**TASK BRIEF**
Note every line in the entries that contains the string "MemOut", and copy it.

**** SUPPLIED MATERIAL

-- ==== Sys2Proof/Machine/MemoryOps.lean ====
section
/-!
DEFINITION. The memory instructions (12 R253 to R266), the completion of their operations (12 R256, 06 R102) and the fabric as
the module meets it (20 R355 to R357). A load reads its value when it issues and writes its destination at LOAD_RETURN; a
store is performed when it issues.
-/
namespace Sys2Proof

/-- What a format-M access with base and index reads (R85). -/
def FmtM.reads (f : FmtM) : List Touch := f.base.touch ++ f.index.touch

/-- The access is of an iv64. -/
def FmtM.wide (f : FmtM) : Bool := f.ty == .iv64

end Sys2Proof
namespace Sys2Proof.Machine
open Sys2Proof

/-! ### The accesses of a run -/

/-- What a memory instruction gives one thread: a failed check, or the words of its destination and sticky flags. -/
inductive MemOut where
  | bad (b : Bad)
  | done (v hi : Word) (fl : BitVec 8)
  deriving DecidableEq, Repr

/-- An access of one thread: the state after it, what it gives, and whether it meets a page whose writes are stalled (R240). -/
structure MemAct where
  s    : State
  out  : MemOut
  held : Bool := false

/-- The accesses of the threads of a run in ascending order (R247). -/
structure MemRun where
  s    : State
  outs : List (Nat × MemOut) := []
  held : Bool := false

/-- Make the accesses of a list of threads, in order. -/
def State.memRun (s : State) (act : State → Nat → MemAct) (ts : List Nat) : MemRun :=
  ts.foldl (fun r t =>
    let a := act r.s t
    { s := a.s, outs := r.outs ++ [(t, a.out)], held := r.held || a.held }) { s := s }

/-- The threads that an access is made for: every executing thread, or one for the run (R260). -/
def memThreads (once : Bool) (ex : Mask) : List Nat := if once then [lowest ex] else maskList ex

/-- The faults of a run's accesses: a fault of an access made once is raised in every executing thread (R260). -/
def MemRun.faults (r : MemRun) (s : State) (once : Bool) (ex : Mask) : List (Nat × Raise) :=
  let l := r.outs.filterMap (fun p => match p.2 with
    | .bad b => some (p.1, s.faultHere b.1 b.2)
    | .done _ _ _ => none)
  if once then l.flatMap (fun p => (maskList ex).map (fun t => (t, p.2))) else l

/-- The threads that complete, with their words and flags. -/
def MemRun.oks (r : MemRun) : List (Nat × Word × Word × BitVec 8) :=
  r.outs.filterMap (fun p => match p.2 with
    | .bad _ => none
    | .done v hi fl => some (p.1, v, hi, fl))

********

**EXERCISE RESPONSE**
inductive MemOut where
  out  : MemOut
  outs : List (Nat × MemOut) := []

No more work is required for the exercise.